Re: Should enforce the uniqueness of field name in DataFrame ?

Posted by Reynold Xin <rx...@databricks.com>.
That could break a lot of applications. In particular, a lot of input data
sources (csv, json) don't have clean schema, and can have duplicate column
names.

For the case of join, maybe a better solution is to ask the left/right
prefix/suffix in the user code, similar to what Pandas does.

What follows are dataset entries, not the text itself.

-- ==== Sys2Proof/Machine/Ops.lean ====
section
/-! DEFINITION. The named operations the meanings are made of: driving lines and reading them (rules R14, R124), the
environment's chances to act and the pending latches (R272, R273), entering and leaving a handler (R278, R281), the hold of
SEQ.WAIT (R241), and the checks that refuse (R92, R102). -/

namespace Sys2Proof.Machine

/-! ### Driving lines -/

/-- Driver states after a sequence of line writes. -/
def driveAll (drv : LineMap Drive) (ws : List (Line × Drive)) : LineMap Drive :=
  ws.foldl (fun d w => lineSet d w.1 w.2) drv

/-- A sequence of line writes `W(L, v)`, left to right, rule R14: each sets its line's driver state, is appended to the trace
and is seen by the chips. -/
def State.drive (s : State) (ws : List (Line × Drive)) : State :=
  { s with
    drv := driveAll s.drv ws
    trace := s.trace ++ ws.map fun w => .wrote w.1 w.2
    rtcChip := rtcRun s.board s.env.held s.drv s.rtcChip ws
    displays := nineOf fun k => displayRun s.board (Config.floatingLevels s.env.drawn) s.trace.length k s.drv (nineGet s.displays k) ws }

/-- `pulse(L)`, rule R15: 1 then 0. -/
def pulse (l : Line) : List (Line × Drive) := [(l, .high), (l, .low)]

/-- `dd_data(b)`, rule R15. -/
def ddData (b : Bool) : Line × Drive := (.ddData, if b then .high else .low)

/-- `sda(b)`, rule R15: 0 drives low, 1 releases. -/
def sda (b : Bool) : Line × Drive := (.rtcSda, if b then .z else .low)

/-! ### The environment -/

/-- The level of a line now, rule R14; the RTC chip may hold RTC_SDA low (rule R78). -/
def State.level (s : State) (l : Line) : Bool :=
  levelOf (lineGet s.drv l) (lineGet s.env.held l || (l == .rtcSda && rtcPulls s.rtcChip))

/-- Does one event change the level of a button line, rule R273. -/
def buttonEdge (drv : LineMap Drive) (held : LineMap Bool) (e : EnvEvent) : Bool :=
  buttons.any fun b => lineLevel held drv (.btn b) != lineLevel (heldAfter held e) drv (.btn b)

/-- Does a batch of events change the level of a button line at some point, rule R273. -/
def buttonEdges (drv : LineMap Drive) (held : LineMap Bool) (es : List EnvEvent) : Bool :=
  match es with
  | [] => false
  | e :: rest => buttonEdge drv held e || buttonEdges drv (heldAfter held e) rest

/-- A batch of environment events happens. An overflow or a button edge sets its source's latch if the source is enabled and is
lost otherwise; a latch already set stays set (rules R35, R272, R273). The chips see the levels of released lines change. -/
def State.absorb (s : State) (es : List EnvEvent) : State :=
  { s with
    pend :=
      { timer := s.pend.timer || (s.srcEn.timer && es.contains .timerOverflow)
        button := s.pend.button || (s.srcEn.button && buttonEdges s.drv s.env.held es) }
    env := { s.env with held := es.foldl heldAfter s.env.held }
    rtcChip := rtcThrough s.board s.drv s.env.held s.rtcChip es
    displays := nineOf fun k => displayThrough s.board s.drv k (nineGet s.displays k) es }

/-- The next batch of events: the script's, or a free one when the script is used up (log 4). -/
def Env.batch (e : Env) : List EnvEvent :=
  match e.script with
  | [] => Config.freeEvents e.drawn
  | es :: _ => es

/-- The environment after its next batch is taken. -/
def Env.afterBatch (e : Env) : Env :=
  { e with
    script := e.script.tail
    drawn := if e.script.isEmpty then e.drawn + 1 else e.drawn }

/-- The environment's chance to act: before every operation, before every read of a released line, and in the hold of
SEQ.WAIT (log 4). -/
def State.arrive (s : State) : State := ({ s with env := s.env.afterBatch }).absorb s.env.batch

/-- The state in which `read(L)` takes its sample, rule R14: a released line's level is the environment's, which may act
first. -/
def State.beforeRead (s : State) (l : Line) : State :=
  if lineGet s.drv l = .z then s.arrive else s

/-- What `read(L)` returns, rule R14. -/
def State.readsAs (s : State) (l : Line) : Bool := (s.beforeRead l).level l

/-- The state after `read(L)`: `R(L, b)` is appended to the trace and nothing else of the block changes. -/
def State.afterRead (s : State) (l : Line) : State :=
  { s.beforeRead l with trace := (s.beforeRead l).trace ++ [.sampled l (s.readsAs l)] }

/-! ### Interrupts -/

/-- Is a source pending. -/
def State.anyPending (s : State) : Bool := s.pend.timer || s.pend.button

/-- The scripted part of the hold: batches of events happen until a source is pending or the script is used up. -/
def holdScript (script : List (List EnvEvent)) (s : State) : State :=
  match script with
  | [] => s
  | _ :: rest => if s.anyPending then s else holdScript rest s.arrive

/-- The hold of SEQ.WAIT, rule R241: empty if a source is pending; else the environment acts until one is. Once nothing
scripted is left, one free batch happens, and if that makes nothing pending the periodic timer overflows, if it is enabled
(rule R332, log 9). `none`: the hold never ends. -/
def State.hold (s : State) : Option State :=
  let s1 := holdScript s.env.script s
  if s1.anyPending then some s1
  else
    let s2 := s1.arrive
    if s2.anyPending then some s2
    else if s2.srcEn.timer then some (s2.absorb [.timerOverflow])
    else none

/-- Which pending source is serviced: any when both are, rule R277; the script's choice or a free one (log 6). -/
def State.serviced (s : State) : Source :=
  if s.pend.timer && s.pend.button then
    match s.env.picks with
    | [] => Config.freeSource s.env.drawn
    | p :: _ => p
  else if s.pend.timer then .timer
  else .button

/-- The environment after the choice of the serviced source is taken: only a choice between two uses one up. -/
def Env.afterPick (e : Env) (both : Bool) : Env :=
  if both then { e with picks := e.picks.tail, drawn := if e.picks.isEmpty then e.drawn + 1 else e.drawn } else e

/-- Handler entry, rule R278: the source's latch is cleared and IN_HANDLER set; nothing is saved. -/
def State.enterHandler (s : State) (src : Source) : State :=
  { s with
    env := s.env.afterPick (s.pend.timer && s.pend.button)
    pend :=
      match src with
      | .timer => { s.pend with timer := false }
      | .button => { s.pend with button := false }
    inHandler := true }

/-- Handler return, rule R281: IN_HANDLER is cleared; there is nothing to restore. -/
def State.leaveHandler (s : State) : State := { s with inHandler := false }

/-- The mailbox write, rule R243: last write wins. -/
def State.post (s : State) (e : Event) : State := { s with evt := e }

/-! ### Refusals -/

/-- Only the main context may execute the operation, rule R102. -/
def inMain (s : State) (a : Answer) : Answer := if s.inHandler then .refused .wrongContext else a

/-- Only a handler may execute the operation, rule R102. -/
def inHandlerOnly (s : State) (a : Answer) : Answer := if s.inHandler then a else .refused .wrongContext

/-- A `line` operand, rule R95: an unknown id is refused. -/
def withLine (id : BitVec 8) (f : Line → Answer) : Answer :=
  match lineOfId id with
  | some l => f l
  | none => .refused .unknownLine

/-- A line that may be driven, rule R125: a button line is refused. -/
def drivable (l : Line) (a : Answer) : Answer :=
  match l with
  | .btn _ => .refused .buttonDriven
  | .ddData | .ddClk _ | .rtcScl | .rtcSda => a

/-- A `chip` operand, rule R92: above 8 is refused. -/
def withChip (c : BitVec 4) (f : Chip → Answer) : Answer :=
  match chipOf c with
  | some k => f k
  | none => .refused .chipOutOfRange

/-- An `event` operand, rule R92: above 4 is refused. -/
def withEvent (e : BitVec 3) (f : Event → Answer) : Answer :=
  match eventOf e with
  | some v => f v
  | none => .refused .eventOutOfRange

/-- An answer that is a next state goes on. -/
def thenDo (a : Answer) (f : State → Answer) : Answer :=
  match a with
  | .next s => f s
  | .fault r => .fault r
  | .refused r => .refused r

/-! ### Power -/

/-- The RTC chip after main power was lost and came back at the n-th power-on, rules R78 and R314: its registers keep their values
if the backup power lasted (`backup`); if not they are free but for the halt bit, bit 7 of the seconds register, which reads 1.
Nothing else of the chip survives. -/
def rtcAfterPowerLoss (b : Config.Board) (n : Nat) (backup : Bool) (c : Config.RtcChip) : Config.RtcChip :=
  let lost := (rtcAtReset n).regs
  { rtcAtReset n with
    regs := if backup then c.regs else memWrite lost b.regSeconds.toNat (memRead lost b.regSeconds.toNat ||| 0x80) }

/-- Loss of main power and power-on, a reset, rules R288, R310 and R314: everything of the block has its reset value, the RTC chip's
registers are battery-backed, and the board and the environment go on. It is applied from outside between two steps (log 14). -/
def State.powerOn (s : State) (backup : Bool) : State :=
  let n := s.env.drawn + 1
  { State.reset with
    board := s.board
    env := { s.env with drawn := n }
    rtcChip := rtcAfterPowerLoss s.board n backup s.rtcChip
    displays := nineOf (displayAtReset n) }

/-! ### The command port -/

/-- The operation the step takes up: the first presented command word, or none, and then the sequencer goes on by itself. -/
def State.presented (s : State) : Option CmdWord := s.port.head?

/-- The state with the first presented word taken off the port. -/
def State.takeWord (s : State) : State := { s with port := s.port.tail }

/-- Present a command word: it is the next one taken up. -/
def State.offer (s : State) (w : CmdWord) : State := { s with port := w :: s.port }

end Sys2Proof.Machine
end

On Wed, Oct 14, 2015 at 7:26 PM, Jeff Zhang <zj...@gmail.com> wrote:

>
> Currently seems DataFrame doesn't enforce the uniqueness of field name. So
> it is possible to have same fields in DataFrame. It usually happens after
> join especially self-join. Although user can rename the column names before
> join, or rename the column names after join (DataFrame#withColunmRenamed is
> not sufficient for now).  In hive, the ambiguous name can be resolved by
> using the table name as prefix, but seems DataFrame don't support it ( I
> mean DataFrame API rather than SparkSQL). I think we have 2 options here
> 1. Enforce the uniqueness of field name in DataFrame, so that the
> following operations would not cause ambiguous column reference
> 2. Provide DataFrame#withColunmsRenamed(oldColumns:Seq[String],
> newColumns:Seq[String]) to allow change schema names
>
> For now, I would prefer option 2 which is more easier to implement and
> keep compatibility.
>
>
> val df = ...        // schema (name, age)
> val df2 = df.join(df, "name")   // schema (name, age, age)
> df2.select("age")   // ambiguous column reference.
>
> --
> Best Regards
>
> Jeff Zhang
>